TC declares the properties trust properties, and, for the purpose of carrying into effect the provisions
contained in said trust. Court of Appeals \held that Exhibit C-1 was neither a donation inter vivos as
contended by the petitioner herein nor a will as alleged by the respondent, but a void donation mortis
causa, void because it was not executed with the formalities of a will.

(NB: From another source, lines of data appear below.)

theorem State.joinRun_frame {m : Nat} {s0 s : State} {a2 : _} (hm : 32768 ||| m = m) (h : Frame m s0 s) : Frame m s0 (State.joinRun s a2).1 := by
  unfold State.joinRun
  repeat' first
    | with_reducible assumption
    | ((try lift_lets -underBinder); intro x; clear_value (e : x = _); first | (have _f := fun a => x a; subst e) | skip)
    | with_reducible apply State.modFabric_frame
    | split

/-! Machine/RingOps.lean. -/

theorem State.setSq_frame {m : Nat} {s0 s : State} {a2 a3 a4 : _} (hm : 2048 ||| m = m) (h : Frame m s0 s) : Frame m s0 (State.setSq s a2 a3 a4) := by
  unfold State.setSq
  repeat' with_reducible first
    | assumption
    | apply State.modWork_frame

theorem State.setCq_frame {m : Nat} {s0 s : State} {a2 a3 a4 : _} (hm : 2048 ||| m = m) (h : Frame m s0 s) : Frame m s0 (State.setCq s a2 a3 a4) := by
  unfold State.setCq
  repeat' with_reducible first
    | assumption
    | apply State.modWork_frame

theorem State.updDesc_frame {m : Nat} {s0 s : State} {a2 a3 : _} (hm : 2048 ||| m = m) (h : Frame m s0 s) : Frame m s0 (State.updDesc s a2 a3) := by
  unfold State.updDesc
  repeat' with_reducible first
    | assumption
    | apply State.modWork_frame

theorem State.cqNotice_frame {m : Nat} {s0 s : State} {a2 a3 : _} (hm : 14 ||| m = m) (h : Frame m s0 s) : Frame m s0 (State.cqNotice s a2 a3) := by
  unfold State.cqNotice
  repeat' first
    | with_reducible assumption
    | ((try lift_lets -underBinder); intro x; clear_value (e : x = _); skip)
    | with_reducible apply State.noticeEval_frame

theorem State.setPark_frame {m : Nat} {s0 s : State} {a2 : _} (hm : 1550 ||| m = m) (h : Frame m s0 s) : Frame m s0 (State.setPark s a2) := by
  unfold State.setPark
  repeat' first
    | with_reducible assumption
    | ((try lift_lets -underBinder); intro x; clear_value (e : x = _); refine (fun hx : Frame m s0 x => ?_) (Frame.ofEq e ?_))
    | exact mask_sub rfl hm
    | with_reducible apply State.modSession_frame
    | with_reducible apply State.modTiers_frame
    | with_reducible apply State.noticeEval_frame

theorem State.parkRecord_frame {m : Nat} {s0 s : State} {a2 : _} (hm : 1550 ||| m = m) (h : Frame m s0 s) : Frame m s0 (State.parkRecord s a2) := by
  unfold State.parkRecord
  repeat' first
    | with_reducible assumption
    | ((try lift_lets -underBinder); intro x; clear_value (e : x = _); skip)
    | exact mask_sub rfl hm
    | with_reducible apply State.modSession_frame
    | with_reducible apply State.setPark_frame

theorem State.parkWrite_frame {m : Nat} {s0 s : State} {a2 a3 a4 a5 a6 : _} (hm : 1550 ||| m = m) (h : Frame m s0 s) : FrameOpt m s0 id (State.parkWrite s a2 a3 a4 a5 a6) := by
  unfold State.parkWrite
  repeat' first
    | with_reducible assumption
    | intro x
    | with_reducible apply State.parkRecord_frame
    | with_reducible exact FrameOpt.get' rfl (by assumption)
    | with_reducible refine FrameOpt.foldl ?_ ?_
    | with_reducible exact FrameOpt.none
    | with_reducible refine FrameOpt.some' ?_
    | with_reducible refine FrameOpt.ite ?_ ?_
    | split

theorem State.sessionSettle_frame {m : Nat} {s0 s : State} (hm : 2 ||| m = m) (h : Frame m s0 s) : Frame m s0 (State.sessionSettle s) := by
  unfold State.sessionSettle
  repeat' with_reducible first
    | assumption
    | apply State.setFld_frame
    | apply Frame.ite

theorem State.storeRing_frame {m : Nat} {s0 s : State} {fn a bs} (hm : 1024 ||| m = m) (h : Frame m s0 s) : Frame m s0 (s.storeRing fn a bs) := State.modHost_ringStore (mask_sub rfl hm) Memory.wf_store h

theorem State.clearRings_frame {m : Nat} {s0 s : State} {fn} (hm : 1024 ||| m = m) (h : Frame m s0 s) : Frame m s0 (s.clearRings fn) := State.modHost_ringStore (mask_sub rfl hm) Memory.wf_clear h

theorem State.ringWrite_frame {m : Nat} {s0 s : State} {a2 a3 a4 a5 : _} (hm : 1792 ||| m = m) (h : Frame m s0 s) : Frame m s0 (State.ringWrite s a2 a3 a4 a5) := by
  unfold State.ringWrite
  repeat' first
    | with_reducible assumption
    | exact mask_sub rfl hm
    | with_reducible apply State.writeOut_frame
    | with_reducible apply State.storeRing_frame
    | with_reducible apply Frame.ite

theorem State.dropDesc_frame {m : Nat} {s0 s : State} {a2 a3 : _} (hm : 2050 ||| m = m) (h : Frame m s0 s) : Frame m s0 (State.dropDesc s a2 a3) := by
  unfold State.dropDesc
  repeat' first
    | with_reducible assumption
    | ((try lift_lets -underBinder); intro x; clear_value (e : x = _); first | refine (fun hx : Frame m s0 x => ?_) (Frame.ofEq e ?_) | skip)
    | exact mask_sub rfl hm
    | with_reducible apply State.setSq_frame
    | with_reducible apply State.sessionSettle_frame
    | with_reducible apply State.modWork_frame
    | with_reducible apply Frame.ite

theorem State.drainDone_frame {m : Nat} {s0 s : State} {a2 a3 : _} (hm : 1550 ||| m = m) (h : Frame m s0 s) : Frame m s0 (State.drainDone s a2 a3) := by
  unfold State.drainDone
  repeat' first
    | with_reducible assumption
    | ((try lift_lets -underBinder); intro x; clear_value (e : x = _); refine (fun hx : Frame m s0 x => ?_) (Frame.ofEq e ?_))
    | exact mask_sub rfl hm
    | with_reducible apply State.modSession_frame
    | with_reducible apply State.sessionSettle_frame
    | with_reducible apply State.setPark_frame
    | with_reducible apply Frame.ite
    | split

theorem State.parkCompletion_frame {m : Nat} {s0 s : State} {a2 a3 : _} (hm : 3598 ||| m = m) (h : Frame m s0 s) : Frame m s0 (State.parkCompletion s a2 a3) := by
  unfold State.parkCompletion
  repeat' first
    | with_reducible assumption
    | ((try lift_lets -underBinder); intro x; clear_value (e : x = _); skip)
    | exact mask_sub rfl hm
    | with_reducible apply State.drainDone_frame
    | with_reducible apply State.parkRecord_frame
    | with_reducible apply State.dropDesc_frame

theorem State.writeCompletion_frame {m : Nat} {s0 s : State} {a2 a3 : _} (hm : 3854 ||| m = m) (h : Frame m s0 s) : Frame m s0 (State.writeCompletion s a2 a3) := by
  unfold State.writeCompletion
  repeat' first
    | with_reducible assumption
    | ((try lift_lets -underBinder); intro x; clear_value (e : x = _); first | refine (fun hx : Frame m s0 x => ?_) (Frame.ofEq e ?_) | skip)
    | exact mask_sub rfl hm
    | with_reducible apply State.setCq_frame
    | with_reducible apply State.ringWrite_frame
    | with_reducible apply State.drainDone_frame
    | with_reducible apply State.dropDesc_frame
    | with_reducible apply State.countFn_frame
    | with_reducible apply State.irqEvent_frame
    | with_reducible apply State.cqNotice_frame
    | with_reducible apply Frame.ite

Issue: Whether Exhibit C-1 is a donation inter vivos as claimed by the petitioner, or a will as insisted by
the respondent.
Held: We concur in the conclusion of the Court of Appeals that the document in dispute is a donation
mortis causa. The seventh clause of the document considered in conjunction with the fact that the
grantors employed the terms "there shall given to," "shall administer," and "shall be administered,"
which have reference to the future, clearly brings forth the intention on the part of the Gray sisters to
make the distribution of their estate effective after their death. Also, that in the ninth clause of Exhibit
C-1 the phrase "together with those who had been mentioned to inherit from us" supplies a cogent
reason for concluding that the grant therein made was meant to take effect the death of the grantors
for the word "inherit," as used here, implies the acquisition of property by the heirs after the death of
the Gray sisters. Donations which are to become effective upon the death of the donor partake of the
nature of disposals of property by will shall be governed by the rules established for testamentary
successions. (Art, Civil Code.) Accordingly, said donations can only be made with the formalities of a will.

Howard vs. Padilla


FACTS:
Marie Howard is the widow of the donor. The donated propert was conjugal in nature. Iit was stated in
the deed of donation that the donor wanted to give the donee something "to take effect after his
death" and that "this donation shall produce effect only by and because of the death of the donor. The
CA ruled that the donation was inter vivos, not mortis causa. As such it is valid and irrevocable. It is valid,
however, only up to the extent of the share of the donor in the property.

ISSUE:
Is the donation mortis causa or inter vivos?

HELD:
The donation is mortis causa which takes effect upon the death of the donor. The property herein
donated to pass title after the donor's death". In this case the donation was regarded as mortis causa
although the donated property was delivered to the donee upon the execution of the deed and
although the donation was accepted in the same deed. Moreover, the donation not having conformed
with the formalities of the law, the same is void.